Sometimes it can be useful to fit only specific models to a dataset rather than fit multiple models and run the decision algorithm. For this purpose, sicegar provides the function multipleFitFunction(). This function fits a chosen model to the input dataset. It calls the fitting algorithm multiple times with different, randomly generated start parameters, to guarantee robust and reliable fitting.
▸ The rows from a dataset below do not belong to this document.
-- ==== Sys2Proof/Machine/Raster.lean ====
section
/-!
DEFINITION. The lines of a raster (R30, R33, R62, R123, R250-R254, R259, R286-R288): the events of each line, the latch, step
frames, the end of a frame and of a raster; and accesses to the host pool through BAR2 (R18, R88, R465).
-/

namespace Sys2Proof.Machine

/-- The composed picture of frame `n` of a raster, while it is kept. -/
def State.frameOf (s : State) (r n : Nat) : Option Composed := (s.ras r).composed.find? fun c => c.frame = n

/-! Scan-out of a line (R252, R286, R334, R388). -/

/-- The KIND 3 packets of one line of a raster's broadcast picture: 2-byte extended sequence number, one 6-byte sample row data
header, and groups of 5 bytes for 2 pixels. -/
def videoPackets (payloadMax width : Nat) : List Nat :=
  let groups := (width + 1) / 2
  let per := max 1 ((payloadMax - 8) / 5)
  (List.range (cdiv groups per)).map fun k => 8 + 5 * min per (groups - k * per)

/-- The KIND 3 flows of raster `r` send a frame (R334): every packet leaves at the instant of its sender type. -/
def State.sendVideo (s : State) (r : Nat) (ft : FrameTiming) (c : Composed) : State :=
  s.each (s.flowsOf [3] r) fun t f =>
    let line := videoPackets (t.txWord f 8 % 16384) ft.width
    let n := line.length * ft.vActive
    let sealed' := if c.blocked then some c.frame else none
    t.each (List.range n) fun u k =>
      u.formPacket f ft.frame (rtpStamp u.tm.rate ft.frame) (k + 1 = n) (line.getD (k % line.length) 0)
        (beatStart u.tm.rate ft.frame + Config.senderOffset (u.txWord f 11 % 2) k n) sealed' []
        (.row (k / line.length) (2 * (max 1 ((u.txWord f 8 % 16384 - 8) / 5)) * (k % line.length)))

/-- Pixels of a line as RECT_EXPORT takes them (R388): after thermal gain, before quantisation; a pixel of several entries is that
of the lowest, one of no entry is the wall component. -/
def State.exportPixels (s : State) (r y : Nat) (c : Composed) : List (Nat × Nat × Nat) :=
  let es := s.entriesL r
  (List.range c.width).map fun x =>
    match es.find? fun e => e.x ≤ x && x < e.x + e.w && e.y ≤ y && y < e.y + e.h with
    | some e => withGain (s.entryGain r e) (s.calibrated r c e x y)
    | none => s.wall r (c.at x y)

/-- Scan-out of active line `y`: LINE packets, snoops and rectangles for the fabric. -/
def State.scanLine (s : State) (r y : Nat) (c : Composed) : State :=
  let s1 := (s.rasterLine r y c).snoopLine r y c
  if c.isSealed || s1.fab.exports.isEmpty then s1 else s1.rectSend r c.frame y (s1.exportPixels r y c)

/-- A line is composed, and with the last line of a row of 64 × 64 blocks that row of the hint map is complete (R131, R206). -/
def State.composeAt (s : State) (r y height : Nat) : State :=
  let s1 := s.composeLine r y
  if y % 64 = 63 || y + 1 = height then (s1.identRow r (y / 64)).hintRow r (y / 64) else s1

/-! The latch (R62, R259). -/

/-- Latch a page that names raster `r` in its field `f`; one that no longer names it leaves. -/
def State.latchNaming (s : State) (r : Nat) (f : Field) (p : Page) : State :=
  if s.rd p f = r then s.latchPage p
  else if s.enabledL p && s.rdL p f = r then s.unlatch p else s

/-- The raster's layers, and the scalers that they name, are latched. -/
def State.latchLayers (s : State) (r : Nat) : State :=
  let s1 := s.each (List.range 128) fun t l => t.latchNaming r Reg.LAYER_LAYER_CFG_RASTER (LAYER l)
  s1.each (s1.layersOn r) fun t l =>
    let k := t.rdL (LAYER l) Reg.LAYER_BLEND_SCALER
    if t.rdL (LAYER l) Reg.LAYER_BLEND_SCALE_EN = 1 && k < 48 then t.latchPage (SCALER k) else t

/-- A ferry that a running DEC stream reads (R387). -/
def State.ferryRead (s : State) (d : Nat) : Option (Nat × Nat) :=
  if (s.decStream d).running && s.rdL (DEC d) Reg.DEC_DEC_CFG_SOURCE = 1 then
    some (s.rdL (DEC d) Reg.DEC_FERRY_SRC_NODE, s.rdL (DEC d) Reg.DEC_FERRY_SRC_FERRY_ID)
  else none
We will demonstrate the use of this function on double-sigmoidal data, generated by adding some noise to the double-sigmoidal curve used for fitting. The curve used for fitting is implemented as doublesigmoidalFitFormula(), and thus can be used to generate model data.

time <- seq(3, 24, 0.5)
noise_parameter <- 0.2
intensity_noise <- runif(n = length(time), min = 0, max = 1) * noise_parameter
intensity <- doublesigmoidalFitFormula(time,
                                       finalAsymptoteIntensityRatio = .3,
                                       maximum = 4,
                                       slope1Param = 1,
                                       midPoint1Param = 7,
                                       slope2Param = 1,
                                       midPointDistanceParam = 8)
intensity <- intensity + intensity_noise
dataInput <- data.frame(time, intensity)
head(dataInput) # the generated input data

##   time intensity
## 1  3.0 0.2342345
## 2  3.5 0.2634529
## 3  4.0 0.2884316
## 4  4.5 0.3297332
## 5  5.0 0.5435398
## 6  5.5 0.7838986

Before we can perform the fit, we need to normalize the data appropriately. All sicegar fit functions work on normalized data, where time and intensity are normalized to the interval from 0 to 1. Sicegar provides a convenient normalization function normalizeData() that normalizes data appropriately while storing the required information to transform fitted parameters back into non-normalized coordinates:

normalizedInput <- normalizeData(dataInput = dataInput, 
                                 dataInputName = "doubleSigmoidalSample")
head(normalizedInput$timeIntensityData) # the normalized time and intensity data

##        time   intensity
## 1 0.1250000 0.000000000
## 2 0.1458333 0.007491139
## 3 0.1666667 0.013895288
## 4 0.1875000 0.024484372
## 5 0.2083333 0.079300988
## 6 0.2291667 0.140925160

The data scaling paratmers and the data input name are stored as well:

normalizedInput$dataScalingParameters # scaling parameters

##      timeRange   intensityMin   intensityMax intensityRange 
##     24.0000000      0.2342345      4.1346318      3.9003973

normalizedInput$dataInputName # data input name

## [1] "doubleSigmoidalSample"

Note that normalizeData() normalizes time with respect to the maximum value the time parameter takes:

timeRange <- time
timeNormalized <- time/timeRange # normalized time values

Whereas intensity is normalized with respect to the intensity interval:

intensityMin <- min(intensity)
intensityMax <- max(intensity)
intensityRange <- intensityMax - intensityMin

intensityNormalized <- (intensity-intensityMin)/intensityRange # normalized intensity values

Fitting the models to the data

To fit a model to the data using the function multipleFitFunction(), we provide it as input the normalized data and the model type to be fitted, which can be "sigmoidal" or "doublesigmoidal". Here we are fitting both models to the same input data:

# Do the sigmoidal fit
sigmoidalModel <- multipleFitFunction(dataInput=normalizedInput,
                                      model="sigmoidal")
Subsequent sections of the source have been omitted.